Copy exactly the lines of the records below, and only those lines, beginning with the line that contains "(.ssel f, fun" and ending with the line that contains "((Instr.sbfi f).wf = true".

##############################

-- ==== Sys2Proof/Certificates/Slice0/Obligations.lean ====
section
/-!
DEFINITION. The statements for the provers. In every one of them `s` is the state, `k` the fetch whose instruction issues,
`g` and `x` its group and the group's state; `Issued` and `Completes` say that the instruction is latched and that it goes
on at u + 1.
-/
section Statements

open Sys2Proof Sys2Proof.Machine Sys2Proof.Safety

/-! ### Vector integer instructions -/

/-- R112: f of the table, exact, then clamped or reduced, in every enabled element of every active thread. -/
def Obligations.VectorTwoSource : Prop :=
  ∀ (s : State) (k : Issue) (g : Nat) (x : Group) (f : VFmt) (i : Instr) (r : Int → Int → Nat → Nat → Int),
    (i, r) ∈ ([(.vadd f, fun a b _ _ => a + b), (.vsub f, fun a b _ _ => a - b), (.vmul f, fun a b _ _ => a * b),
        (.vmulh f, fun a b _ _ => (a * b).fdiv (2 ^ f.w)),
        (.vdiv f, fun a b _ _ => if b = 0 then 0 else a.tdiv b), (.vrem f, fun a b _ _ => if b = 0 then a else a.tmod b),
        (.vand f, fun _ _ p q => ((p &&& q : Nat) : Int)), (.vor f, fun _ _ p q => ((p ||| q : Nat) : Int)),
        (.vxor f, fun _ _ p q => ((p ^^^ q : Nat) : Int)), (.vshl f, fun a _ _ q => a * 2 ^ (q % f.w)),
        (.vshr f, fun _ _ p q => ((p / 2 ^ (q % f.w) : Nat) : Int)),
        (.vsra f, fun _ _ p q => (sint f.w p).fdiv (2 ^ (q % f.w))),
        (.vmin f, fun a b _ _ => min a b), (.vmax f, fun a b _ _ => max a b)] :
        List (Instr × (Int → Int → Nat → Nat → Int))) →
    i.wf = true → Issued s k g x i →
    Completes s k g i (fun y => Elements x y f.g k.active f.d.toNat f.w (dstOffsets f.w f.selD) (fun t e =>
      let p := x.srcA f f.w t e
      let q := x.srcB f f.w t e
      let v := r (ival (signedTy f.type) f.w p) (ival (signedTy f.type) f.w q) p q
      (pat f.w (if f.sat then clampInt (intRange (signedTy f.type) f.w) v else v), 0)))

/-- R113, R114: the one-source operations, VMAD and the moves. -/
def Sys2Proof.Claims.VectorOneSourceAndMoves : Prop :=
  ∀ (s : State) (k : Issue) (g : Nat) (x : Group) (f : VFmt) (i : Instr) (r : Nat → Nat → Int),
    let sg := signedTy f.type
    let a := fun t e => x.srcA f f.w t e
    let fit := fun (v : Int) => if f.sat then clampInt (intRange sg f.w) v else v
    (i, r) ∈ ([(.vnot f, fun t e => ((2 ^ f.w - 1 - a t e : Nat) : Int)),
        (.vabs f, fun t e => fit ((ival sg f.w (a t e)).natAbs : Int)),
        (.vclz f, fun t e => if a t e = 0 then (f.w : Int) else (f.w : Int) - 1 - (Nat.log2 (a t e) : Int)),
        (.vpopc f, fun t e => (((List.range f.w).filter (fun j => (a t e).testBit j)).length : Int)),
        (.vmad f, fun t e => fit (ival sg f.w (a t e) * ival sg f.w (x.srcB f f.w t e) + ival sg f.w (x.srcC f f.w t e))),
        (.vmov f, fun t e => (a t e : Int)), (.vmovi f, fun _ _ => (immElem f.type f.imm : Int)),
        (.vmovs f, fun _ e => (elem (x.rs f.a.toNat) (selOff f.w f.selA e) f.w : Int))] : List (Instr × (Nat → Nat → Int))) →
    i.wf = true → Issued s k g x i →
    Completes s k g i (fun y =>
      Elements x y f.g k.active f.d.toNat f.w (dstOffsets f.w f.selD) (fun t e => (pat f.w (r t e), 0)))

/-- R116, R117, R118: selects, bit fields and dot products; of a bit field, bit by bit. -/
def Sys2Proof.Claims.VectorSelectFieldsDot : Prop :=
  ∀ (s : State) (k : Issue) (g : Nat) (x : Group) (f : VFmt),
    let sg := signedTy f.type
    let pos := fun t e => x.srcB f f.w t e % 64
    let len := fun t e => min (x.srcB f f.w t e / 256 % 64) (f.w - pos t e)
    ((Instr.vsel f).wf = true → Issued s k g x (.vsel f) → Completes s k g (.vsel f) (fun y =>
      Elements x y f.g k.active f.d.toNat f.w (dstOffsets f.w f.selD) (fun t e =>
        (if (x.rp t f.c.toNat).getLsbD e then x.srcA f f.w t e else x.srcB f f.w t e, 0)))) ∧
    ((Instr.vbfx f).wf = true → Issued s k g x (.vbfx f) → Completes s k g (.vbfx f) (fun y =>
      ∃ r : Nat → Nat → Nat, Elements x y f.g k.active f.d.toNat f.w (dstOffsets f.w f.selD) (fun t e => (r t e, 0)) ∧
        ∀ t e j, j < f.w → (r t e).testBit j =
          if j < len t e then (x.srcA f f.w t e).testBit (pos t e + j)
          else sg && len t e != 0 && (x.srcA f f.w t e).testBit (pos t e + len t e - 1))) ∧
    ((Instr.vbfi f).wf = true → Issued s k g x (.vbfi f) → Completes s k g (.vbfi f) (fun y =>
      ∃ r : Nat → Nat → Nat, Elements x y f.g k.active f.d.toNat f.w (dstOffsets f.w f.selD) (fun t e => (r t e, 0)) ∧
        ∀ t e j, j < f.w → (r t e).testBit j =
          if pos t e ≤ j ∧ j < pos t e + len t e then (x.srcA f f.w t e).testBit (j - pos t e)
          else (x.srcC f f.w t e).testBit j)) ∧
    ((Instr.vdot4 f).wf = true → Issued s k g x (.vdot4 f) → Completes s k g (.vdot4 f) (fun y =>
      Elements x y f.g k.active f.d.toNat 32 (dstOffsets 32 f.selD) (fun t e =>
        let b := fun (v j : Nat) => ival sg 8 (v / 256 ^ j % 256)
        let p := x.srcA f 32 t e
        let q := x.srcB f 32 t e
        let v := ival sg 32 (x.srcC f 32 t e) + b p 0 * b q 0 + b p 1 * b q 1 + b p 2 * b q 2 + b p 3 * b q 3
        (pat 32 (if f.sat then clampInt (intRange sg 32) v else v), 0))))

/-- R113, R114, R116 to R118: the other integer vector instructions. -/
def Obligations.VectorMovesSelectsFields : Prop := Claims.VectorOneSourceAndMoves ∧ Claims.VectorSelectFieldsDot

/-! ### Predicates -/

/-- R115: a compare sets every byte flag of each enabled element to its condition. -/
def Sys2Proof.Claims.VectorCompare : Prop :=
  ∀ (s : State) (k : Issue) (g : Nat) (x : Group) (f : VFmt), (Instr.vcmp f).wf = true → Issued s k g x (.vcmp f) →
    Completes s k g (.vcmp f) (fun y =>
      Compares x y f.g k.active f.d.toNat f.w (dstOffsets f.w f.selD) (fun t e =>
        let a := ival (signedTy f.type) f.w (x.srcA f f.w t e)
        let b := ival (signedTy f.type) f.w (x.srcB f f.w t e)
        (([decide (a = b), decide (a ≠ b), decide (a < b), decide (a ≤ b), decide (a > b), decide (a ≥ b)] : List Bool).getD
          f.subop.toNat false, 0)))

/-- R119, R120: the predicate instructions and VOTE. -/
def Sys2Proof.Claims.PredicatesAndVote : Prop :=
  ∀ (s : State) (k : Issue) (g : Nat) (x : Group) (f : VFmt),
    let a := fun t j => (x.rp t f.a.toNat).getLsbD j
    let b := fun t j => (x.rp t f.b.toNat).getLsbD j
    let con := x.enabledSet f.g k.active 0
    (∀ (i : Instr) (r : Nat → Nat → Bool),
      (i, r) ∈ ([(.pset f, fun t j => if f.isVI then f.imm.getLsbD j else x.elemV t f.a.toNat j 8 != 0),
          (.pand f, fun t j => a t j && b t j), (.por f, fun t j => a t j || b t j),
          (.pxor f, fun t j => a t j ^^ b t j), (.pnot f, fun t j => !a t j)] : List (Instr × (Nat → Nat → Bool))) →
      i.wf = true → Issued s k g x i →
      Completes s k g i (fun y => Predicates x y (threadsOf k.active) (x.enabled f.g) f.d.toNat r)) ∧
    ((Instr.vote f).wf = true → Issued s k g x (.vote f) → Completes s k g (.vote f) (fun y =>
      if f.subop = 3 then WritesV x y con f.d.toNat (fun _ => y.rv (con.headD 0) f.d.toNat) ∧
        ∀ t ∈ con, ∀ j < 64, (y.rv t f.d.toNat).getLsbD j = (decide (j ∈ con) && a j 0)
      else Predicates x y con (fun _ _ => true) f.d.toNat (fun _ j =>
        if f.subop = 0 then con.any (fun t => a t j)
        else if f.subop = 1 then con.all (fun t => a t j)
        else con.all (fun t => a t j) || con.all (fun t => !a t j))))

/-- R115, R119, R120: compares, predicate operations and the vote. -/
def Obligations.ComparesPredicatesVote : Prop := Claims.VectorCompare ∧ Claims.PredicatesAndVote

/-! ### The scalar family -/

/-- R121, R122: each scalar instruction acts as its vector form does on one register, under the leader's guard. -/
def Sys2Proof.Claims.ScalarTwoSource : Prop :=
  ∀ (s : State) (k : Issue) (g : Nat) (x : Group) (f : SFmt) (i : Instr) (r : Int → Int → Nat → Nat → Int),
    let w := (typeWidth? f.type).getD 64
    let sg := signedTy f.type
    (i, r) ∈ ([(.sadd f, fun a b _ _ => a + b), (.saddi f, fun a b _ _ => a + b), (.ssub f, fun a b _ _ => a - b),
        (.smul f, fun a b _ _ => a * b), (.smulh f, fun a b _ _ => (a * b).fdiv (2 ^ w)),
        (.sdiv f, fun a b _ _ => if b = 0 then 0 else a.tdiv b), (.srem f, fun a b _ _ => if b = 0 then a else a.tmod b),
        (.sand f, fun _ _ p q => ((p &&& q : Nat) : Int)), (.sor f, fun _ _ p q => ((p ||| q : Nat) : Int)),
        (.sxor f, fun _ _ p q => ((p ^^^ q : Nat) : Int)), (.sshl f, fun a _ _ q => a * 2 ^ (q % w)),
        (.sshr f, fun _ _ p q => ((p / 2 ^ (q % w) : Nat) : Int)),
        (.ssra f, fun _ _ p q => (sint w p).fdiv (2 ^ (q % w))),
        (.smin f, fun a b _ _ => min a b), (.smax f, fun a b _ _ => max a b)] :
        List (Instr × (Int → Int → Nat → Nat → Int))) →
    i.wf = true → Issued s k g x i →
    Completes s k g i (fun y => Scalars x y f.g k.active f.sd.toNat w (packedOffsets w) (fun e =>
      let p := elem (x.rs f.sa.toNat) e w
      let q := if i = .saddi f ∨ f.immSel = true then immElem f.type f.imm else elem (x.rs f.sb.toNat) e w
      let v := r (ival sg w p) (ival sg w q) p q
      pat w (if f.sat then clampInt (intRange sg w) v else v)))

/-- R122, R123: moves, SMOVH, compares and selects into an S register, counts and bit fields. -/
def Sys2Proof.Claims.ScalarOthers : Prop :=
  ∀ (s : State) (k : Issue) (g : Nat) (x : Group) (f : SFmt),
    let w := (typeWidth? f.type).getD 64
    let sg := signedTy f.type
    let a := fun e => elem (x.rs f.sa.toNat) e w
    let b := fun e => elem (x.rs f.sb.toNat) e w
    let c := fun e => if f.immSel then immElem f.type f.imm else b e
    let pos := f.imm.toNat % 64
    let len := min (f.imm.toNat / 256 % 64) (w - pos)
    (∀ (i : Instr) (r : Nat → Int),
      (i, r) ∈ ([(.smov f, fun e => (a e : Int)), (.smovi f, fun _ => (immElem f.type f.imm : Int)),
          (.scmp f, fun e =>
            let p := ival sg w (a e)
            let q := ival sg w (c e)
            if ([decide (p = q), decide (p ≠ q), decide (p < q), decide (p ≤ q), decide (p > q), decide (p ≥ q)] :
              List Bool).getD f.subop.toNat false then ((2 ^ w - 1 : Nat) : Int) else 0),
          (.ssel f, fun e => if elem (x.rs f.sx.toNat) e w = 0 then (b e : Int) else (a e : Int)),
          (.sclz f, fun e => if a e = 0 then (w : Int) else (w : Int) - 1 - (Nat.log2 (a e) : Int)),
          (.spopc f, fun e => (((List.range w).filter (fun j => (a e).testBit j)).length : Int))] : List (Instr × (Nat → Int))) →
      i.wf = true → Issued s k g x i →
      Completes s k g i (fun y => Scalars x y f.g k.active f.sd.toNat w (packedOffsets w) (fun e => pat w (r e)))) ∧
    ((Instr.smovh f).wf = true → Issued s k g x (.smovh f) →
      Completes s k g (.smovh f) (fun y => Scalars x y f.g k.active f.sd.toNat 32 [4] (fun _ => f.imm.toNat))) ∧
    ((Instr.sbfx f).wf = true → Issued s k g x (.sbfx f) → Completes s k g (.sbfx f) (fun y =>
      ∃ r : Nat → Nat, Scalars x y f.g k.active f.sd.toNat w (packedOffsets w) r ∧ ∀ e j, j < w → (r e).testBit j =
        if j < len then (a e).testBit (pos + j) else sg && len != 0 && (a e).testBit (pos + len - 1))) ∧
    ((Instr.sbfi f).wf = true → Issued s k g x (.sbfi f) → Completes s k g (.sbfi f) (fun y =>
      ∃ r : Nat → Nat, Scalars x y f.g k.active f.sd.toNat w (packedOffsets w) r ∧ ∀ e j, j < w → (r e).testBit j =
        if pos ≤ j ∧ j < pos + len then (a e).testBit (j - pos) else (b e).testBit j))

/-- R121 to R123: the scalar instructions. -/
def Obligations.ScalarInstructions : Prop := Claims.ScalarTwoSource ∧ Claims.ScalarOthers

##############################

● Solution below
          (.ssel f, fun e => if elem (x.rs f.sx.toNat) e w = 0 then (b e : Int) else (a e : Int)),
          (.sclz f, fun e => if a e = 0 then (w : Int) else (w : Int) - 1 - (Nat.log2 (a e) : Int)),
          (.spopc f, fun e => (((List.range w).filter (fun j => (a e).testBit j)).length : Int))] : List (Instr × (Nat → Int))) →
      i.wf = true → Issued s k g x i →
      Completes s k g i (fun y => Scalars x y f.g k.active f.sd.toNat w (packedOffsets w) (fun e => pat w (r e)))) ∧
    ((Instr.smovh f).wf = true → Issued s k g x (.smovh f) →
      Completes s k g (.smovh f) (fun y => Scalars x y f.g k.active f.sd.toNat 32 [4] (fun _ => f.imm.toNat))) ∧
    ((Instr.sbfx f).wf = true → Issued s k g x (.sbfx f) → Completes s k g (.sbfx f) (fun y =>
      ∃ r : Nat → Nat, Scalars x y f.g k.active f.sd.toNat w (packedOffsets w) r ∧ ∀ e j, j < w → (r e).testBit j =
        if j < len then (a e).testBit (pos + j) else sg && len != 0 && (a e).testBit (pos + len - 1))) ∧
    ((Instr.sbfi f).wf = true → Issued s k g x (.sbfi f) → Completes s k g (.sbfi f) (fun y =>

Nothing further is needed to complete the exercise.